И из-под одеяла выпорхнули радужные купюры — миллионы и миллионы иен.
— Вот спасибо, — обрадовался Смит, распихивая деньги по карманам. — То есть я хочу сказать, домо аригато годзаимас. Правда, немножко «зелени» я уже наворовал. В больнице это проще простого. Здесь на первом этаже есть чудесная комнатка, где хранятся ценности, принадлежащие пациентам. Теперь мне нужна какая-нибудь одежда и еще очки. Ага!
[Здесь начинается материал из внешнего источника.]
/-- Decoding a list of bytes: the first instruction and the rest, or the name of what is wrong (R53). -/
noncomputable def decodeBytes : List Byte → Except DecodeError (Instr × List Byte)
  | b0 :: b1 :: b2 :: b3 :: rest => (decodeWord (wordOfBytes b0 b1 b2 b3)).map (fun i => (i, rest))
  | _ => .error .undefinedOrNonzero

/-- A syllable of a slot that decodes and whose fields lie in their types. -/
def decodeOk (sl : Slot) (w : W32) : Option Instr :=
  match decodeSyllable sl w with
  | some i => if wellFormed i then some i else none
  | none => none

/-- The first slot, in syllable order, in which a word is a well-formed operation. -/
def firstSlot (w : W32) : Option (Nat × Instr) :=
  [(0, Slot.ctl), (1, .i), (3, .f), (7, .tm), (8, .pt), (9, .s), (11, .xs), (12, .am), (13, .hk)].findSome?
    (fun p => (decodeOk p.2 w).map (fun i => (p.1, i)))

/-- The instruction of a word of the table of operations.  The two instruction sets share their 32-bit words, and
the table does not say which slot of a bundle a word stands in.  DESIGN CHOICE (log 14): the word is read as the
control core reads it when that is an instruction, otherwise as the first slot that accepts it. -/
noncomputable def decodeTableWord (nbits w : Nat) : Option Instr :=
  let x := BitVec.ofNat 32 (w % 2 ^ nbits)
  match decodeWord x with
  | .ok i => some i
  | .error _ => (firstSlot x).map Prod.snd
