/-- The operation in a syllable of the bundle being issued; an undefined one cannot have passed KLOAD (R24). -/
def Run.opAt (r : Run) (syl : Nat) : Option Instr :=
  match slotOf syl with
  | some sl => decodeSyllable sl (r.bundle.getD syl 0)
  | none => none

/-- The LRF registers a reference reads when its operation issues in a syllable (R20, R45). -/
def Run.readsOf (r : Run) (syl : Nat) : Ref → Option Nat
  | .lat b c => if c < 192 && !r.held (latchIx syl b) then some c else none
  | .src c => if c < 192 then some c else none
  | .rd d => some d
  | _ => none

/-- The LRF registers an operation reads. -/
def Run.regsRead (r : Run) (syl : Nat) (i : Instr) : List Nat := (refs i).filterMap (r.readsOf syl)

/-- The LRF registers the bundle reads, each once (R20). -/
def Run.bundleReads (r : Run) : List Nat :=
  ((List.range 14).flatMap (fun k => match r.opAt k with | some i => r.regsRead k i | none => [])).dedup

/-- The greatest count of a bank's accesses, less one (R20, R67). -/
def portExcess (regs : List Nat) : Nat :=
  ((List.range 6).map (fun b => (regs.filter (fun x => x % 6 == b)).length - 1)).foldl max 0

/-- Operations that use the switch port (R162). -/
def usesSwitch : Instr → Bool
  | .xsXpermc _ _ _ _ => true
  | .xsXbcc _ _ _ _ => true
  | .xsXrotc _ _ _ _ => true
  | .xsXcmpc _ _ _ => true
  | .xsXexp _ _ _ => true
  | .xsXcnt _ _ => true
  | .sSpushc _ _ _ => true
  | .sSpopc _ _ _ => true
  | _ => false

/-- The wall cycles of a weight or table load (R123, R137): 32 per slot it reads. -/
def loadCycles (r : Run) (m n : Nat) : Nat :=
  match tget r.slots m with
  | some s => if s.tag = 3 || s.tag = 4 then 32 * n else 32
  | none => 32

/-- The fixed stall of an operation's own in wall cycles (R20, R123, R137). -/
def Run.loadStall (r : Run) : Instr → Nat
  | .tmTldw m => loadCycles r m.toNat 3
  | .tmTldwt m => loadCycles r m.toNat 3
  | .ptPld4 _ => 128
  | .ptPld8 _ => 256
  | .ptPlds _ => 192
  | _ => 0

/-- The operations of the bundle being issued. -/
def Run.ops (r : Run) : List Instr := (List.range 14).filterMap r.opAt

/-- The wall cycles the bundle pays before it issues, before any waiting stall: write ports, read ports, slow partition and
switch ports, which add up (R20).  `due` are the registers whose results land in this cycle. -/
def Run.stallCycles (r : Run) (due : List Nat) : Nat :=
  let reads := r.bundleReads
  portExcess due + portExcess reads
    + (if reads.any (fun x => 144 ≤ x) then 2 else 0)
    + ((r.ops.filter usesSwitch).length - 1)

/-- The wall cycles of the bundle's weight and table loads, which add up (R123, R137, R138). -/
def Run.loadsStall (r : Run) : Nat := (r.ops.map r.loadStall).foldl (· + ·) 0

/-- Debug mode: the faults of an operation's reads (R36).  DEDUCED (log 16): a read of a register reads every lane of it. -/
def Run.pendingReads (r : Run) (syl : Nat) (i : Instr) : List (Nat × Nat) :=
  if r.dbg then
    (r.regsRead syl i).flatMap (fun d =>
      ((List.range r.g).filter (fun c =>
        (((tgetD r.dbgBits d []).drop (16 * c)).take 16).any id)).map (fun c => (c, 5)))
  else []

end Sys2Proof.Machine
end

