/-- A run about to issue a bundle: its fixed stalls are paid first, once (R20). -/
def Run.payStalls (r : Run) (b : List W32) : Run :=
  if r.paid then r else { r.spend ((r.beginBundle b).stallCycles r.regsDue) with paid := true }

/-- The end of the cycle that issues a bundle: one wall cycle and those of its loads, whose reads no earlier tldx overlaps
(R20, R123). -/
def Run.endIssue (r : Run) : Run :=
  let x := (r.endBundle.endCycle).spend 1
  { x with wall := x.wall + r.loadsStall, paid := false }

/-- What a cycle does after the bundle's operations: a waiting stall keeps the state before them, a fault ends the run,
otherwise the bundle has issued. -/
def State.closeBundle (s : State) (n k : Nat) (t : State) : State :=
  let r := t.run n k
  if r.stall then s.modRun n k (fun x => x.spend 1)
  else if !r.faults.isEmpty then s.faultRun n k (s.run n k).landAll r.faults
  else t.setRun n k r.endIssue

/-- An advancing cycle in which nothing is issued: an idle cycle, or one after a halt (R27, R101). -/
def Run.quiet (r : Run) : Run := ({ r.landAll with idle := r.idle - 1 }.endCycle).spend 1

/-- The issue of the next bundle of run k of SC n, whose fixed stalls have been paid. -/
def State.issueBundle (ex : Instr → State → Result) (s : State) (n k : Nat) : Result :=
  let r := s.run n k
  let t : State := { s.setRun n k (r.landAll.beginBundle (s.bundleAt n r)) with cur := { s.cur with sc := n, run := k } }
  match issueSyls ex (List.range 14) t with
  | .next u => .next (s.closeBundle n k u)
  | .fault f => .fault f
  | .refused x => .refused x

/-- A cycle of run k of SC n: nothing for a run that does not run, has nothing left to do, or stands marked at its boundary, a
discard at the boundary for a reclaimed one. -/
def State.runCycle (ex : Instr → State → Result) (s : State) (n k : Nat) : Result :=
  let r := s.run n k
  if r.phase ≠ .running ∨ (r.preempt ∧ r.between = false) then .next s
  else if r.stop then .next (s.discardRun n k)
  else if r.halted then .next (if r.drained then s else s.modRun n k Run.quiet)
  else if r.idle ≠ 0 then .next (s.modRun n k Run.quiet)
  else (s.modRun n k (fun r => r.payStalls (s.bundleAt n r))).issueBundle ex n k

/-! ## Starting (R171, R176) -/

/-- The cores of a group. -/
def coresOf (first g : Nat) : List Nat := (List.range g).map (first + ·)

/-- Does a run hold a core? -/
def Run.onCore (r : Run) (c : Nat) : Bool := r.first ≤ c && c < r.first + r.g

/-- The running, and the saved, runs that hold a core of a group. -/
def Sc.holding (t : Sc) (ph : RunPhase) (first g : Nat) : List (Nat × Run) :=
  t.runs.filter (fun p => p.2.phase == ph && (coresOf first g).any p.2.onCore)

/-- The lowest free sequencer.  DESIGN CHOICE (log 89): a restored run takes it too, where R31 allows any. -/
def Sc.freeSeq (t : Sc) : Option Nat :=
  (List.range 4).find? (fun q => !t.runs.any (fun p => p.2.phase == .running && p.2.seq == q))

/-- Is a job free (R174)? -/
def Sc.jobFree (t : Sc) : Bool := (t.entries.filter (fun e => e.st != .waiting)).length < 128

/-- Are the edges and barriers of an entry satisfied (R170, R172)? -/
def Sc.edgesMet (t : Sc) (e : Entry) : Bool :=
  e.retire.all (fun y => !t.entries.any (fun x => x.id == y && x.st != .retired))
    && e.start.all (fun y => !t.entries.any (fun x => x.id == y && x.st == .waiting))

/-- May run k take a group now: no running run there, and no saved one but those it pre-empted (R14, R176)? -/
def Sc.groupFree (t : Sc) (k first g : Nat) : Bool :=
  (t.holding .running first g).isEmpty && (t.holding .saved first g).all (fun p => p.2.by' == some k)

/-- The aligned groups of a size whose cores are all live. -/
def State.groups (s : State) (n g : Nat) : List Nat :=
  ((List.range (16 / g)).map (· * g)).filter (fun f => s.coresLive n f g)

/-- The group run k would start on, if it may (R176). -/
def State.startGroup (s : State) (n k : Nat) : Option Nat :=
  let r := s.run n k
  let t := s.sc n
  if r.placed then (if t.groupFree k r.first r.g then some r.first else none)
  else (s.groups n r.g).find? (fun f => (t.holding .running f r.g).isEmpty && (t.holding .saved f r.g).isEmpty)

/-- Does power management hold a die (R393)? -/
def Mgmt.holds (m : Mgmt) (d : Nat) : Bool := m.heldPower.contains d || m.heldTemp.contains d

/-- A waiting run that may start: its group and sequencer (R171, R176); no new run is issued on a die that power management
holds (R393). -/
def State.canStart (s : State) (n k : Nat) : Option (Nat × Nat) :=
  let t := s.sc n
  match t.entry? k with
  | none => none
  | some e =>
    if e.st = .waiting ∧ e.work = .run ∧ t.edgesMet e = true ∧ t.jobFree = true ∧ s.mgmt.holds (n / 2) = false then
      match s.startGroup n k, t.freeSeq with
      | some f, some q => some (f, q)
      | _, _ => none
    else none

/-- An entry started. -/
def Sc.start (t : Sc) (id : Nat) : Sc :=
  { t with entries := t.entries.map (fun e => if e.id = id then { e with st := .started } else e) }

/-- The run starts. -/
def State.startRun (s : State) (n k f q : Nat) : State :=
  (s.modRun n k (fun r => { r with phase := .running, first := f, seq := q, placed := true, since := none })).modSc n
    (fun t => t.start k)

/-- KERNEL_RUN_START: the run issued first among those that could start (R171, R176). -/
def execKernelRunStart (n e : Nat) (s : State) : Result :=
  .next (match s.canStart n e with
    | none => s
    | some (f, q) =>
      if (s.sc n).entries.any (fun x => x.id < e && (s.canStart n x.id).isSome) then s else s.startRun n e f q)

/-! ## Events of a running group -/

/-- RESULT_LANDING: the results due in this cycle land (R17); rows that become visible in it land first (R75).  At a bundle boundary
they land with the bundle: a save before it still holds them as records with n = 0 (R29). -/
def execResultLanding (n k : Nat) (s : State) : Result :=
  let r := s.run n k
  .next (if r.phase = .running ∧ r.between ∧ (r.flyDue false).isEmpty ∧ (r.flyDue true).isEmpty then
    s.modRun n k Run.landDue else s)

/-- TILE_ROW_ENTRY: the next row enters; in a cycle that issues a bundle it enters with it (R125). -/
def execTileRowEntry (n k : Nat) (s : State) : Result :=
  let r := s.run n k
  .next (if r.phase = .running ∧ r.between ∧ r.entered = false ∧ r.due.isEmpty ∧ (r.flyDue false).isEmpty
      ∧ (r.flyDue true).isEmpty then s.modRun n k (fun r => { r.enterRow with entered := true })
    else s)

/-- TILE_UPDATE_VISIBLE: the dense rows of 16 cycles ago are applied (R125); at a bundle boundary with the bundle (R29, R130). -/
def execTileUpdateVisible (n k : Nat) (s : State) : Result :=
  let r := s.run n k
  .next (if r.phase = .running ∧ r.between then s.modRun n k (fun r => r.landRows false) else s)

/-- PARTS_UPDATE_VISIBLE: the parts rows of 24 cycles ago are applied (R141); at a bundle boundary with the bundle (R29, R149). -/
def execPartsUpdateVisible (n k : Nat) (s : State) : Result :=
  let r := s.run n k
  .next (if r.phase = .running ∧ r.between ∧ (r.flyDue false).isEmpty then s.modRun n k (fun r => r.landRows true) else s)

/-- TLDX_READ_END: the last wall cycle of the background read (R123). -/
def execTldxReadEnd (n k : Nat) (s : State) : Result :=
  .next (if (s.run n k).tldx = 1 then s.modRun n k (fun r => { r with tldx := 0 }) else s)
Мистер Смит как раз заметил на соседней тумбочке очки. Они принадлежали болящему, который размещался на соседней койке и имел неосторожность уснуть. Смит проворно цапнул их, и страницы книжки, в которой очки выполняли функцию закладки, неспешно сомкнулись.
— Зачем ты это сделал? — укорил похитителя Старик. — Тебе и очки-то никакие не нужны. У нас с тобой зрение идеальное, а этот бедняга в них нуждается.
— Настоящий японец без очков не бывает.
— А что я буду делать, если этот человек проснется и спросит, где его очки?
— Очень просто. Он просыпается — ты засыпаешь.
— И ты оставляешь меня без легальных долларов?
— Так пойдем вместе! Сейчас я наведаюсь в рентгеновский кабинет, разживусь какой-никакой одежонкой. Кстати, в карманах и доллары наверняка обнаружатся. На дорогу должно хватить. В семь тридцать отходит «Борзая», это такой автобус-экспресс. К полуночи или около того будем в Нью-Йорке.
— Что ж, поезжай. Я попозже.
— А если на экспресс опоздаешь?
— Ничего, разыщу тебя в какой-нибудь обители порока.
— В Нью-Йорке их без счету. Что меня несказанно воодушевляет. Например, я слышал много хорошего о бане для голубых на Сорок второй улице. Называется «Оскал Уайльда».
— Баня для голубых? Что это? Какие-нибудь оргии с использованием краски?
— Да нет, обычная педриловка. Баня для гомосексуалистов.
— Правда? Есть такие бани?
— Ох, до чего же ты темен.
— Но зачем японскому бизнесмену идти в такое место?
— К тому времени я уже перестану быть японским бизнесменом. Поменяю иены на доллары и вновь превращусь в Смита. Эта ипостась более приемлема для туземцев. Что же касается бани, то туда я отправляюсь вовсе не любоваться земными пороками. Меня интересует раздевалка, где наверняка можно раздобыть прелюбопытные тоги, оставленные купающимися.
— Ты что, решил наворовать себе целый гардероб? Я этого не допущу. Пока ты со мной, я за тебя отвечаю.
— Я поступлю по-честному. Вместо того, что сопру в бане, оставлю то, что спер здесь. Это будет не воровство, а честный обмен.